C’était vraiment difficile de trouver un endroit qui n’utilisait que du tsuchi, la « terre », parce que presque tous les gens qui se nomment sakan utilisaient désormais des produits industriels, c’était donc le défi de trouver un endroit pour apprendre.
Je l’ai trouvé en 2007 à l’école de Kyoto [京都府左官技能専修å¦é™¢, Kyoto Prefecture Plastering Training Institute]. Je me suis formée puis j’ai commencé un apprentissage en 2008 mais je n’ai pas pu obtenir de visa pour rester et continuer à apprendre. J’ai été loin du Japon pendant 8 ans jusqu’à ce que j’obtienne le visa pour revenir et essayer de réapprendre le métier.
Maintenant, je suis ici [au Japon] depuis 2016 et je travaille en continu avec une entreprise en tant que sakan. C’est un peu dispersé, mais c’est depuis 2007.
Comment avez-vous découvert le métier de sakan et qu’est-ce qui vous a inspiré à poursuivre cette voie ? À votre avis, quelle est la chose la plus importante à savoir pour devenir sakan ?
Je me suis intéressée au travail du sakan dès que j’ai appris qu’il existait. J’ai grandi au Japon mais je ne comprenais pas qu’il existait ici un métier artisanal avec la terre [crue].
À la fin de mon adolescence, je me suis intéressée à la permaculture et à la construction naturelle aux États-Unis. Je voulais poursuivre dans cette voie et dès que j’ai appris qu’on pouvait construire des murs avec de l’argile, j’ai su que c’était ce que je voulais faire dans la vie. Mais j’avais déjà postulé pour devenir professeur d’anglais au Japon, alors je suis revenue dans le pays où je suis née et j’ai commencé à enseigner l’anglais. C’est parce que je parlais japonais, que j’ai découvert qu’il y avait des gens qui construisaient avec de la terre au Japon.
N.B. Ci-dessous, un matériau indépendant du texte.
-- ==== Sys2Proof/Machine/Flags.lean ====
section
/-! DEFINITION. The status word (10_state R20). -/

namespace Sys2Proof.Machine

/-- A flag as a bit. -/
def flagBit (b : Bool) : BitVec 1 := BitVec.ofBool b

/-- STATUS, a view: `{0[5:0], TMIS, DFIELD[1:0], DERR, FERR, FWVALID, VARIANT[1:0], VLOCK, RVALID}`
(10_state R20, 44_query R153). -/
def statusWord (s : State) : BitVec 16 :=
  (0 : BitVec 6) ++ flagBit s.tmis ++ s.dfield ++ flagBit s.derr ++ flagBit s.ferr ++ flagBit s.fwvalid ++
    s.variant.code ++ flagBit s.vlock ++ flagBit s.rvalid

end Sys2Proof.Machine
end

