-- ==== Sys2Proof/Machine/Core.lean ====
section
/-! DEFINITION. The machine as the host sees it. -/

def Sys2Proof.core : Host.Core :=
  { State := Sys2Proof.Machine.State
    Fault := Sys2Proof.Machine.Fault
    Refusal := Sys2Proof.Machine.Refusal
    step := Sys2Proof.Machine.step
    reset := Sys2Proof.Machine.State.reset }
end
C’est ce qui m’a intéressée, plus j’apprenais, plus je comprenais que tous les problèmes que nous avions aux États-Unis, comme les fissures, l’enduit qui se sépare du bois… tous les problèmes fondamentaux pour lesquels personne n’avait de réponses, ils [les sakans] japonais ont eu des réponses à cela,
et cela depuis des centaines d’années. Je savais que je devais poursuivre.
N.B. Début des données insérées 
-- ==== Sys2Proof/Laws/State.lean ====
section
/-! SUPPORT. One lemma per field per named update of the state, so that no proof unfolds a record update. -/

namespace Sys2Proof.Machine

/-! ### respond -/

@[simp] theorem respond_rxbuf (rs : List Response) (s : State) :
    (respond rs s).rxbuf = s.rxbuf := rfl
@[simp] theorem respond_sync (rs : List Response) (s : State) :
    (respond rs s).sync = s.sync := rfl
@[simp] theorem respond_variant (rs : List Response) (s : State) :
    (respond rs s).variant = s.variant := rfl
@[simp] theorem respond_vlock (rs : List Response) (s : State) :
    (respond rs s).vlock = s.vlock := rfl
@[simp] theorem respond_rvalid (rs : List Response) (s : State) :
    (respond rs s).rvalid = s.rvalid := rfl
@[simp] theorem respond_rUnit (rs : List Response) (s : State) :
    (respond rs s).rUnit = s.rUnit := rfl
@[simp] theorem respond_rM (rs : List Response) (s : State) :
    (respond rs s).rM = s.rM := rfl
@[simp] theorem respond_rEmis (rs : List Response) (s : State) :
    (respond rs s).rEmis = s.rEmis := rfl
@[simp] theorem respond_rTog (rs : List Response) (s : State) :
    (respond rs s).rTog = s.rTog := rfl
@[simp] theorem respond_rX90 (rs : List Response) (s : State) :
    (respond rs s).rX90 = s.rX90 := rfl
@[simp] theorem respond_rErr (rs : List Response) (s : State) :
    (respond rs s).rErr = s.rErr := rfl
@[simp] theorem respond_rAdj (rs : List Response) (s : State) :
    (respond rs s).rAdj = s.rAdj := rfl
@[simp] theorem respond_rTs (rs : List Response) (s : State) :
    (respond rs s).rTs = s.rTs := rfl
@[simp] theorem respond_fwvalid (rs : List Response) (s : State) :
    (respond rs s).fwvalid = s.fwvalid := rfl
@[simp] theorem respond_fwver (rs : List Response) (s : State) :
    (respond rs s).fwver = s.fwver := rfl
@[simp] theorem respond_ferr (rs : List Response) (s : State) :
    (respond rs s).ferr = s.ferr := rfl
@[simp] theorem respond_derr (rs : List Response) (s : State) :
    (respond rs s).derr = s.derr := rfl
@[simp] theorem respond_dfield (rs : List Response) (s : State) :
    (respond rs s).dfield = s.dfield := rfl
@[simp] theorem respond_tmis (rs : List Response) (s : State) :
    (respond rs s).tmis = s.tmis := rfl
@[simp] theorem respond_hist (rs : List Response) (s : State) :
    (respond rs s).hist = s.hist := rfl
@[simp] theorem respond_hwr (rs : List Response) (s : State) :
    (respond rs s).hwr = s.hwr := rfl
@[simp] theorem respond_hcnt (rs : List Response) (s : State) :
    (respond rs s).hcnt = s.hcnt := rfl
@[simp] theorem respond_histCap (rs : List Response) (s : State) :
    (respond rs s).histCap = s.histCap := rfl
@[simp] theorem respond_wTs (rs : List Response) (s : State) :
    (respond rs s).wTs = s.wTs := rfl
@[simp] theorem respond_num (rs : List Response) (s : State) :
    (respond rs s).num = s.num := rfl
@[simp] theorem respond_pending (rs : List Response) (s : State) :
    (respond rs s).pending = s.pending := rfl
@[simp] theorem respond_resp (rs : List Response) (s : State) :
    (respond rs s).resp = rs := rfl

/-! ### append -/

@[simp] theorem append_rxbuf (x : Sample) (s : State) :
    (append x s).rxbuf = s.rxbuf := rfl
@[simp] theorem append_sync (x : Sample) (s : State) :
    (append x s).sync = s.sync := rfl
@[simp] theorem append_variant (x : Sample) (s : State) :
    (append x s).variant = s.variant := rfl
@[simp] theorem append_vlock (x : Sample) (s : State) :
    (append x s).vlock = s.vlock := rfl
@[simp] theorem append_rvalid (x : Sample) (s : State) :
    (append x s).rvalid = s.rvalid := rfl
@[simp] theorem append_rUnit (x : Sample) (s : State) :
    (append x s).rUnit = s.rUnit := rfl
@[simp] theorem append_rM (x : Sample) (s : State) :
    (append x s).rM = s.rM := rfl
@[simp] theorem append_rEmis (x : Sample) (s : State) :
    (append x s).rEmis = s.rEmis := rfl
@[simp] theorem append_rTog (x : Sample) (s : State) :
    (append x s).rTog = s.rTog := rfl
@[simp] theorem append_rX90 (x : Sample) (s : State) :
    (append x s).rX90 = s.rX90 := rfl
@[simp] theorem append_rErr (x : Sample) (s : State) :
    (append x s).rErr = s.rErr := rfl
@[simp] theorem append_rAdj (x : Sample) (s : State) :
    (append x s).rAdj = s.rAdj := rfl
@[simp] theorem append_rTs (x : Sample) (s : State) :
    (append x s).rTs = s.rTs := rfl
@[simp] theorem append_fwvalid (x : Sample) (s : State) :
    (append x s).fwvalid = s.fwvalid := rfl
@[simp] theorem append_fwver (x : Sample) (s : State) :
    (append x s).fwver = s.fwver := rfl
@[simp] theorem append_ferr (x : Sample) (s : State) :
    (append x s).ferr = s.ferr := rfl
@[simp] theorem append_derr (x : Sample) (s : State) :
    (append x s).derr = s.derr := rfl
@[simp] theorem append_dfield (x : Sample) (s : State) :
    (append x s).dfield = s.dfield := rfl
@[simp] theorem append_tmis (x : Sample) (s : State) :
    (append x s).tmis = s.tmis := rfl
@[simp] theorem append_hist (x : Sample) (s : State) :
    (append x s).hist = s.hist.write (modCap s s.hwr) x := rfl
@[simp] theorem append_hwr (x : Sample) (s : State) :
    (append x s).hwr = modCap s (s.hwr + 1) := rfl
@[simp] theorem append_hcnt (x : Sample) (s : State) :
    (append x s).hcnt = if s.hcnt < s.histCap then s.hcnt + 1 else s.hcnt := rfl
@[simp] theorem append_histCap (x : Sample) (s : State) :
    (append x s).histCap = s.histCap := rfl
@[simp] theorem append_wTs (x : Sample) (s : State) :
    (append x s).wTs = s.wTs := rfl
@[simp] theorem append_num (x : Sample) (s : State) :
    (append x s).num = s.num := rfl
@[simp] theorem append_pending (x : Sample) (s : State) :
    (append x s).pending = s.pending := rfl
@[simp] theorem append_resp (x : Sample) (s : State) :
    (append x s).resp = s.resp := rfl

/-! ### commit -/

@[simp] theorem commit_rxbuf (d : Decoded) (t : Time) (s : State) :
    (commit d t s).rxbuf = s.rxbuf := rfl
@[simp] theorem commit_sync (d : Decoded) (t : Time) (s : State) :
    (commit d t s).sync = s.sync := rfl
@[simp] theorem commit_variant (d : Decoded) (t : Time) (s : State) :
    (commit d t s).variant = if s.vlock then s.variant else d.v := rfl
@[simp] theorem commit_vlock (d : Decoded) (t : Time) (s : State) :
    (commit d t s).vlock = true := rfl
@[simp] theorem commit_rvalid (d : Decoded) (t : Time) (s : State) :
    (commit d t s).rvalid = true := rfl
@[simp] theorem commit_rUnit (d : Decoded) (t : Time) (s : State) :
    (commit d t s).rUnit = d.unit := rfl
@[simp] theorem commit_rM (d : Decoded) (t : Time) (s : State) :
    (commit d t s).rM = d.m := rfl
@[simp] theorem commit_rEmis (d : Decoded) (t : Time) (s : State) :
    (commit d t s).rEmis = d.emis := rfl
@[simp] theorem commit_rTog (d : Decoded) (t : Time) (s : State) :
    (commit d t s).rTog = d.tog := rfl
@[simp] theorem commit_rX90 (d : Decoded) (t : Time) (s : State) :
    (commit d t s).rX90 = d.x90 := rfl
@[simp] theorem commit_rErr (d : Decoded) (t : Time) (s : State) :
    (commit d t s).rErr = d.ec := rfl
@[simp] theorem commit_rAdj (d : Decoded) (t : Time) (s : State) :
    (commit d t s).rAdj = d.adj := rfl
@[simp] theorem commit_rTs (d : Decoded) (t : Time) (s : State) :
    (commit d t s).rTs = t := rfl
@[simp] theorem commit_fwvalid (d : Decoded) (t : Time) (s : State) :
    (commit d t s).fwvalid = true := rfl
@[simp] theorem commit_fwver (d : Decoded) (t : Time) (s : State) :
    (commit d t s).fwver = if s.fwvalid then s.fwver else d.vb := rfl
@[simp] theorem commit_ferr (d : Decoded) (t : Time) (s : State) :
    (commit d t s).ferr = s.ferr := rfl
@[simp] theorem commit_derr (d : Decoded) (t : Time) (s : State) :
    (commit d t s).derr = s.derr := rfl
@[simp] theorem commit_dfield (d : Decoded) (t : Time) (s : State) :
    (commit d t s).dfield = s.dfield := rfl
@[simp] theorem commit_tmis (d : Decoded) (t : Time) (s : State) :
    (commit d t s).tmis = (s.tmis || d.mis) := rfl
@[simp] theorem commit_hist (d : Decoded) (t : Time) (s : State) :
    (commit d t s).hist = s.hist.write (modCap s s.hwr) ⟨t, d.unit, d.m⟩ := rfl
@[simp] theorem commit_hwr (d : Decoded) (t : Time) (s : State) :
    (commit d t s).hwr = modCap s (s.hwr + 1) := rfl
@[simp] theorem commit_hcnt (d : Decoded) (t : Time) (s : State) :
    (commit d t s).hcnt = if s.hcnt < s.histCap then s.hcnt + 1 else s.hcnt := rfl
@[simp] theorem commit_histCap (d : Decoded) (t : Time) (s : State) :
    (commit d t s).histCap = s.histCap := rfl
@[simp] theorem commit_wTs (d : Decoded) (t : Time) (s : State) :
    (commit d t s).wTs = s.wTs := rfl
@[simp] theorem commit_num (d : Decoded) (t : Time) (s : State) :
    (commit d t s).num = s.num := rfl
@[simp] theorem commit_pending (d : Decoded) (t : Time) (s : State) :
    (commit d t s).pending = s.pending := rfl
@[simp] theorem commit_resp (d : Decoded) (t : Time) (s : State) :
    (commit d t s).resp = s.resp := rfl

/-! ### startSession -/

@[simp] theorem startSession_rxbuf (s : State) :
    (startSession s).rxbuf = [] := rfl
@[simp] theorem startSession_sync (s : State) :
    (startSession s).sync = false := rfl
@[simp] theorem startSession_variant (s : State) :
    (startSession s).variant = .none := rfl
@[simp] theorem startSession_vlock (s : State) :
    (startSession s).vlock = false := rfl
@[simp] theorem startSession_rvalid (s : State) :
    (startSession s).rvalid = false := rfl
@[simp] theorem startSession_rUnit (s : State) :
    (startSession s).rUnit = .mbar := rfl
@[simp] theorem startSession_rM (s : State) :
    (startSession s).rM = 0 := rfl
@[simp] theorem startSession_rEmis (s : State) :
    (startSession s).rEmis = .off := rfl
@[simp] theorem startSession_rTog (s : State) :
    (startSession s).rTog = false := rfl
@[simp] theorem startSession_rX90 (s : State) :
    (startSession s).rX90 = false := rfl
@[simp] theorem startSession_rErr (s : State) :
    (startSession s).rErr = .noError := rfl
@[simp] theorem startSession_rAdj (s : State) :
    (startSession s).rAdj = false := rfl
@[simp] theorem startSession_rTs (s : State) :
    (startSession s).rTs = 0 := rfl
@[simp] theorem startSession_fwvalid (s : State) :
    (startSession s).fwvalid = false := rfl
@[simp] theorem startSession_fwver (s : State) :
    (startSession s).fwver = 0 := rfl
@[simp] theorem startSession_ferr (s : State) :
    (startSession s).ferr = false := rfl
@[simp] theorem startSession_derr (s : State) :
    (startSession s).derr = false := rfl
@[simp] theorem startSession_dfield (s : State) :
    (startSession s).dfield = 0 := rfl
@[simp] theorem startSession_tmis (s : State) :
    (startSession s).tmis = false := rfl
@[simp] theorem startSession_hist (s : State) :
    (startSession s).hist = s.hist := rfl
@[simp] theorem startSession_hwr (s : State) :
    (startSession s).hwr = 0 := rfl
@[simp] theorem startSession_hcnt (s : State) :
    (startSession s).hcnt = 0 := rfl
@[simp] theorem startSession_histCap (s : State) :
    (startSession s).histCap = s.histCap := rfl
@[simp] theorem startSession_wTs (s : State) :
    (startSession s).wTs = s.wTs := rfl
@[simp] theorem startSession_num (s : State) :
    (startSession s).num = s.num := rfl
@[simp] theorem startSession_pending (s : State) :
    (startSession s).pending = s.pending := rfl
@[simp] theorem startSession_resp (s : State) :
    (startSession s).resp = s.resp := rfl

/-! ### taking an exception -/

@[simp] theorem takeException_framing (c : Cause) (s : State) :
    takeException (.framing c) s = { s with rxbuf := s.rxbuf.drop 1, sync := false, ferr := true } := rfl
@[simp] theorem takeException_decode (f : DecodeField) (s : State) :
    takeException (.decode f) s = { s with derr := true, dfield := f.code } := rfl
@[simp] theorem takeException_noData (s : State) : takeException .noData s = s := rfl
@[simp] theorem takeException_commandConstruction (s : State) : takeException .commandConstruction s = s := rfl
@[simp] theorem takeException_illegalOperation (s : State) : takeException .illegalOperation s = s := rfl

end Sys2Proof.Machine
end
Je pense que la chose la plus importante à savoir pour devenir sakan, c’est qu’il faut apprendre le japonais. Il est préférable d’apprendre au Japon, en équipe. Soyez également très patient et soyez prêt à commencer par faire le gros travail. Tu ne vas pas être mis sur les murs tout de suite, tu vas devoir tout faire pour occuper le sakan, occuper les professionnels en fournissant leur matériel et faire le nettoyage, faire les préparatifs ou la préparation mentale qui doit avoir lieu si quelqu’un veut devenir sakan, au moins à ce stade.
Pouvez-vous décrire en quoi les techniques traditionnelles d’enduits japonais diffèrent des méthodes de construction modernes ?
Je suppose que le plus important est que tout est un mélange personnalisé. Dans la construction moderne, presque tout consiste à ajouter de l’eau, à remuer puis à appliquer. Vous n’avez pas besoin d’avoir une idée personnelle des matériaux que vous utilisez, il vous suffit de suivre les instructions de l’entreprise qui a fabriqué le matériau. Mais dans les techniques traditionnelles, on utilise des matériaux naturels qui sont différents selon leur provenance, vous devez personnaliser les matériaux en fonction de la partie du mur que vous construisez (ara-kabe, naka-nuri ou finition). Toutes ces choses sont différentes et toutes sont personnalisées, c’est donc la plus grande différence.
Quel est l’aspect le plus difficile de votre travail en tant que sakan et comment surmontez-vous ces défis ? Quelle est la partie la plus compliquée dans ce métier ?
Je suppose que, la même chose, la façon dont tout est personnalisé et la façon dont tout se déroule au jour le jour, changent en fonction du chantier. Si vous modifiez les besoins du moment pendant que vous travaillez, vous modifiez votre mix. Donc, apprendre quelle est la paille ou le sable approprié à utiliser pour le travail à accomplir prend du temps. Il faut beaucoup d’expérience sur les chantiers. Vous suivez les instructions des gens qui le font depuis plus longtemps, c’est ça, il y a ce point, juste sur les matériaux mais ensuite de l’autre côté, c’est la technique.
Donc, pour la technique, il vous suffit de le faire encore et encore et encore, encore et encore, encore et encore et encore et encore pour que votre corps se souvienne de ce qu’il doit faire. Vous n’avez à penser à rien pour faire votre travail, votre corps mémorise tout pour vous, et cela prend du temps. C’est donc un grand défi. Je pense surtout dans le monde moderne, parce que tout le monde s’attend à devenir un maître après un atelier d’un week-end, et cela n’arrive pas lorsque l’on travaille avec des matériaux naturels dans n’importe quel pays, pas seulement au Japon.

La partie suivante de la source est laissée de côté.